PROBLEM STATEMENT
Exactly as written, output each record given below.

RECORDS SHOWN
-- ==== Sys2Proof/Machine/Core.lean ====
section
/-! DEFINITION. The machine behind the host's interface. -/

noncomputable def Sys2Proof.core : Host.Core := { State := Sys2Proof.Machine.State, Fault := Sys2Proof.Machine.Fault, Refusal := Sys2Proof.Machine.Refusal, step := Sys2Proof.Machine.step, reset := Sys2Proof.Machine.State.reset }
end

WRITTEN SOLUTION
-- ==== Sys2Proof/Machine/Core.lean ====
section
/-! DEFINITION. The machine behind the host's interface. -/

noncomputable def Sys2Proof.core : Host.Core := { State := Sys2Proof.Machine.State, Fault := Sys2Proof.Machine.Fault, Refusal := Sys2Proof.Machine.Refusal, step := Sys2Proof.Machine.step, reset := Sys2Proof.Machine.State.reset }
end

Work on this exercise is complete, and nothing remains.